-- ==== Sys2Proof/Machine/Coll.lean ====
section
/-!
DEFINITION. Collectives (10): the muster (R211 to R213), the canonical order carried by chains (R200 to R205), the bin and its
reservations (R207 to R209), member loss (R214, R215), missing ranges (15 R337).
-/
namespace Sys2Proof.Machine

open Sys2Proof

def opAllReduce : Nat := 0
def opReduceScatter : Nat := 1
def opAllGather : Nat := 2
def opBroadcast : Nat := 3
def opAllToAll : Nat := 4
def opBarrier : Nat := 5
def opVote : Nat := 6
def opNorm : Nat := 7
def opEval : Nat := 8

/-! ### Copied operands (R198: bytes unchanged, scales included) -/

def Operand.code (rd : Nat → Byte) (o : Operand) (k : Nat) : Nat :=
  let (row, i) := o.place k
  slotBits rd o.tensor.format (o.tensor.shape.slot row i)

def Operand.scaleCode (rd : Nat → Byte) (o : Operand) (k : Nat) : Nat :=
  let sh := o.tensor.shape
  let (row, i) := o.place k
  (rd (sh.scaleBase + row * sh.rowBlocks + i / blockSize sh.block)).toNat

/-- A view written from codes and scale bytes. -/
def Operand.writeCodes (o : Operand) (code scale : Nat → Nat) : Cells :=
  let sh := o.tensor.shape
  o.writePatterns code ++
  (if fmtBlocked sh.fmt then
    let b := blockSize sh.block
    (List.range o.rows).flatMap fun r =>
      let (row, i) := o.place (r * o.row)
      cellsAt (o.tensor.homeOffset + sh.scaleBase + row * sh.rowBlocks + i / b)
        ((List.range (ceilDiv o.row b)).map fun j => BitVec.ofNat 8 (scale (r * o.row + j * b)))
   else [])

/-- Elements `lo` to `hi - 1` of a view as codes, then their scale bytes, one for each block. -/
def copyBytes (rd : Nat → Byte) (o : Operand) (lo hi : Nat) : Bytes :=
  packElems (fmtWidth o.tensor.format) ((upto lo hi).map (o.code rd)) ++
  (if fmtBlocked o.tensor.format then
    (List.range (ceilDiv (hi - lo) (blockSize o.tensor.block))).map fun j =>
      BitVec.ofNat 8 (o.scaleCode rd (lo + j * blockSize o.tensor.block))
   else [])

/-- Code and scale of element k of such bytes of n elements. -/
def copiedCode (fmt : Nat) (bs : Bytes) (k : Nat) : Nat := slotBits (fun i => bs.getD i 0) fmt k

def copiedScale (fmt block n : Nat) (bs : Bytes) (k : Nat) : Nat :=
  byteAt bs (ceilDiv (n * fmtWidth fmt) 8 + k / blockSize block)

/-! ### Shape of a collective -/

/-- The operation copies. -/
def CollInst.copies (c : CollInst) : Bool := c.op == opAllGather || c.op == opBroadcast || c.op == opAllToAll

/-- The fold is in binary64. -/
def CollInst.wide (c : CollInst) : Bool := c.format == fB64 || c.op == opNorm || c.op == opEval

/-- Bytes of a widened element. -/
def CollInst.width (c : CollInst) : Nat :=
  if c.op = opVote then 4
  else if c.copies then max 1 (fmtWidth c.format / 8)
  else if c.wide then 8 else 4

/-- Elements a member sends or folds: a copy's own input, one value for NORM. -/
def CollInst.length (c : CollInst) (p : Nat) : Nat :=
  if c.op = opNorm then 1 else if c.op = opAllToAll then p * c.count else c.count

/-- Elements of a segment (R205). -/
def CollInst.segElems (c : CollInst) : Nat := 2 ^ 20 / c.width

def CollInst.segments (c : CollInst) (p : Nat) : Nat := ceilDiv (c.length p) c.segElems

/-- The group number and sequence number of its key; an EVAL_REDUCE, which takes no sequence number, is keyed by its
task ID above the group numbers. -/
def CollInst.key (c : CollInst) (i : Nat) : SegKey :=
  if c.op = opEval then ⟨0x10000 + c.group, c.task.toNat, i⟩ else ⟨c.group, c.seq, i⟩

def ofKey (k : SegKey) (c : CollInst) : Bool :=
  let x := c.key k.index
  x.group == k.group && x.seq == k.seq

def sameColl (a b : CollInst) : Bool := a.step == b.step && a.task == b.task

def setColl (c : CollInst) (s : State) : State :=
  { s with coll.live := mapFirst (sameColl c) (fun _ => c) s.coll.live }

def dropColl (c : CollInst) (s : State) : State :=
  { s with coll.live := s.coll.live.filter fun x => !sameColl c x }

/-! ### The canonical order on a grid of members (R200, R204) -/

/-- Two members agree on the axes from `a` on. -/
def agreeFrom (b : Bytes) (a : Nat) (x y : ModId) : Bool := (axisIndex b x).drop a == (axisIndex b y).drop a

/-- The members `ms` of a group with the definition whose bytes give their axis indices. -/
structure Grid where
  ms : List ModId
  b  : Bytes
  deriving DecidableEq, Repr

/-- The grid of a group. -/
def gridOf (s : State) (g : Group) : Grid := ⟨definedMembers s g.def48, g.def48⟩

/-- The index of a member on axis `a`. -/
def Grid.at (g : Grid) (a : Nat) (m : ModId) : Nat := (axisIndex g.b m).getD a 0

/-- The members folded before this chain into the value that `m` holds: those that agree with it on axes `a` and up. -/
def Grid.block (g : Grid) (a : Nat) (m : ModId) : List ModId := g.ms.filter fun x => agreeFrom g.b a x m

/-- The member that holds a block's value: its last in rank order. -/
def Grid.holds (g : Grid) (a : Nat) (m : ModId) : Bool := (g.block a m).getLast? == some m

/-- The members of the chain on axis `a` through `m`, before it and after it. -/
def Grid.before (g : Grid) (a : Nat) (m : ModId) : List ModId :=
  (g.block (a + 1) m).filter fun x => decide (g.at a x < g.at a m)

def Grid.after (g : Grid) (a : Nat) (m : ModId) : List ModId :=
  (g.block (a + 1) m).filter fun x => decide (g.at a m < g.at a x)

/-- The next holder on the chain, in the + direction. -/
def Grid.next (g : Grid) (a : Nat) (m : ModId) : Option ModId :=
  match g.after a m with
  | [] => none
  | x :: t =>
    let low := t.foldl (fun i y => min i (g.at a y)) (g.at a x)
    ((x :: t).filter fun y => g.at a y == low).getLast?

/-- The holder before it on the chain, to which the final value returns in the − direction. -/
def Grid.prev (g : Grid) (a : Nat) (m : ModId) : Option ModId :=
  let high := (g.before a m).foldl (fun i y => max i (g.at a y)) 0
  ((g.before a m).filter fun y => g.at a y == high).getLast?

/-! ### Fold steps (R201, R203) -/

/-- One fold step of an operator: the sum rounded once, the maximum or minimum, or the bitwise operation of VOTE. -/
def foldOp (op operator : Nat) (wide : Bool) (a b : W64) : W64 :=
  if op = opVote then (if operator = 1 then a &&& b else a ||| b)
  else
    let x := ofB64 a
    let y := ofB64 b
    if operator = 1 ∧ op ≠ opNorm then toB64 (numMax x y)
    else if operator = 2 ∧ op ≠ opNorm then toB64 (numMin x y)
    else toB64 (rndW wide (x.add y))

/-- What a fold of two partials makes: values, first events, and sums that overflowed binary32. -/
structure FoldStep where
  values : List W64
  events : List (Nat × Nat × Nat × Nat)
  overs   : Nat := 0
  deriving DecidableEq, Repr

/-- The partial folded with the value `mine` of members whose lowest rank is `low`, by the member of rank `me`. -/
def foldStep (c : CollInst) (first me low : Nat) (partial_ : List W64) (pe : List (Nat × Nat × Nat × Nat))
    (mine : List W64) (me' : List (Nat × Nat × Nat × Nat)) : FoldStep :=
  let vs := List.zipWith (foldOp c.op c.operator c.wide) partial_ mine
  let isNan := fun (x : W64) => c.op != opVote && (ofB64 x).isNan
  let fresh := ((List.zip partial_ (List.zip mine vs)).mapIdx fun i (x : W64 × W64 × W64) =>
    if isNan x.2.2 && !isNan x.1 && !isNan x.2.1 then [(first + i, me, low, causeInfMinusInf)] else []).flatten
  -- the one element of NORM is one element whichever input's square raised its event
  let had := fun (e : Nat × Nat × Nat × Nat) => if c.op = opNorm then !pe.isEmpty else pe.any fun x => x.1 == e.1
  let overs := ((List.zip partial_ (List.zip mine vs)).filter fun (x : W64 × W64 × W64) =>
    c.op != opVote && !c.wide && (ofB64 x.2.2).isInf && (ofB64 x.1).isFin && (ofB64 x.2.1).isFin).length
  { values := vs, events := pe ++ (me'.filter fun e => !had e) ++ fresh, overs := overs }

-- -- --

§ **Task brief**:
Set the material down exactly as written, starting at its first line. The line containing "def Operand.scaleCode (rd" is the last one to include.

§ **Answer space**:
-- ==== Sys2Proof/Machine/Coll.lean ====
section
/-!
DEFINITION. Collectives (10): the muster (R211 to R213), the canonical order carried by chains (R200 to R205), the bin and its
reservations (R207 to R209), member loss (R214, R215), missing ranges (15 R337).
-/
namespace Sys2Proof.Machine

open Sys2Proof

def opAllReduce : Nat := 0
def opReduceScatter : Nat := 1
def opAllGather : Nat := 2
def opBroadcast : Nat := 3
def opAllToAll : Nat := 4
def opBarrier : Nat := 5
def opVote : Nat := 6
def opNorm : Nat := 7
def opEval : Nat := 8

/-! ### Copied operands (R198: bytes unchanged, scales included) -/

def Operand.code (rd : Nat → Byte) (o : Operand) (k : Nat) : Nat :=
  let (row, i) := o.place k
  slotBits rd o.tensor.format (o.tensor.shape.slot row i)

def Operand.scaleCode (rd : Nat → Byte) (o : Operand) (k : Nat) : Nat :=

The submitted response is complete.